Communion is something we do in obedience to Christ in order to remember Him (eg: 1 Corinthians 11:23-26).
Communion illustrates everything that makes us one. Like baptism, it enacts the message of the gospel. The message that every single human being is in the same condition without Christ – we are alienated from God and deserving judgement for our sins against Him. The message of free forgiveness made possible because Christ’s death has paid the penalty for our sin. The message that having been reconciled to God we can live as His children with His Spirit within us as a living presence, the guarantee of a future where we will enjoy God the Father, Son and Spirit forever together with saints from every tribe and language and people and nation.
Differences don’t cause division. Sin does. Sin places our differences into competition.
Commonality doesn’t produce unity. Christ does. Freed from bondage to sin our differences become flavours of His grace.
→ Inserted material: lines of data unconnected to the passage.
-- ==== Sys2Proof/Machine/Bits.lean ====
section
/-! DEFINITION. Bit fields, sign extension and byte order. -/

namespace Sys2Proof

/-- The field of `n` bits of `x` whose lowest bit is `lo`. -/
def fld {w : Nat} (x : BitVec w) (lo n : Nat) : BitVec n := x.extractLsb' lo n

/-- The field of `n` bits from bit `lo`, as a number. -/
def fldN {w : Nat} (x : BitVec w) (lo n : Nat) : Nat := (x.toNat >>> lo) % 2 ^ n

/-- One bit of `x`. -/
def bitAt {w : Nat} (x : BitVec w) (i : Nat) : Bool := x.getLsbD i

/-- `x` with the field of `n` bits from bit `lo` replaced by `v`. -/
def setFld {w n : Nat} (x : BitVec w) (lo : Nat) (v : BitVec n) : BitVec w :=
  (x &&& ~~~((BitVec.allOnes n).setWidth w <<< lo)) ||| (v.setWidth w <<< lo)

/-- Sign extension to 64 bits. -/
def sext64 {w : Nat} (x : BitVec w) : Word := x.signExtend 64

/-- The signed value of the low `w` bits of `n`. -/
def sgn (w n : Nat) : Int :=
  let v := n % 2 ^ w
  if v < 2 ^ (w - 1) then (v : Int) else (v : Int) - (2 ^ w : Nat)

/-- The integer `i` wrapped to `w` bits (02 R48). -/
def wrapN (w : Nat) (i : Int) : Nat := (i % ((2 ^ w : Nat) : Int)).toNat

/-- `n` bytes of `v`, least significant first. -/
def leBytes : Nat → Nat → List Byte
  | 0, _ => []
  | n + 1, v => BitVec.ofNat 8 v :: leBytes n (v / 256)

/-- The number that bytes hold, least significant first. -/
def leNat : List Byte → Nat
  | [] => 0
  | b :: t => b.toNat + 256 * leNat t

/-- A number of `n` bytes at offset `o`. -/
def cut (b : List Byte) (o n : Nat) : Nat := leNat ((b.drop o).take n)

/-- The bytes of a 16-bit parcel list, as stored (03 R78). -/
def parcelBytes : List Parcel → List Byte
  | [] => []
  | p :: t => fld p 0 8 :: fld p 8 8 :: parcelBytes t

/-- Parcels highest bits first, joined into one number (03 R82). -/
def parcelsNat : List Parcel → Nat
  | ps => ps.foldl (fun acc p => acc * 65536 + p.toNat) 0

/-- `n` parcels of the number `v`, highest bits first (03 R82). -/
def natParcels : Nat → Nat → List Parcel
  | 0, _ => []
  | n + 1, v => BitVec.ofNat 16 (v / 65536 ^ n) :: natParcels n v

/-- The number of set bits of `n` among its low `k` bits. -/
def popcount : Nat → Nat → Nat
  | 0, _ => 0
  | k + 1, n => n % 2 + popcount k (n / 2)

/-- The set bits of `n` among its low `k` bits, ascending. -/
def bitList (k n : Nat) : List Nat := (List.range k).filter (fun i => n.testBit i)

/-- Leading zero bits of a 64-bit word, 0 to 64 (05 R141). -/
def clz64 (x : Word) : Nat := if x = 0 then 64 else 63 - Nat.log2 x.toNat

/-- One per position: `f 0, f 1, … f (n-1)`. -/
def tab {α : Type} (n : Nat) (f : Nat → α) : List α := (List.range n).map f

/-- The number formed by `n` items of `w` bits, item 0 lowest. -/
def packN (w : Nat) : List Nat → Nat
  | [] => 0
  | x :: t => x % 2 ^ w + 2 ^ w * packN w t

/-- Item `i` of the `w`-bit items of `v`. -/
def itemN (w v i : Nat) : Nat := (v >>> (w * i)) % 2 ^ w

/-- The smallest element of a list of numbers that is at least `lo`, or `d`. -/
def minAtLeast (lo d : Nat) (l : List Nat) : Nat :=
  l.foldl (fun acc x => if lo ≤ x ∧ x < acc then x else acc) d

/-- Division rounded up. -/
def ceilDiv (a b : Nat) : Nat := (a + (b - 1)) / b

end Sys2Proof
end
Communion drives us back to those realities.
I was at a rock concert recently with around 13,000 other people. People were dancing, singing, waving arms in the air and generally getting pretty excited. It was great! There was a real sense of belonging because we liked the same music, the same artist. But music that unifies can also alienate. Lovers of classical music or hip hop may not have felt at home!
What is it that the Church offers that nothing else on earth can match? What makes us feel like we belong… and invites us to if we don’t yet?
It’s the gospel. The gospel that is enacted every time we take communion together.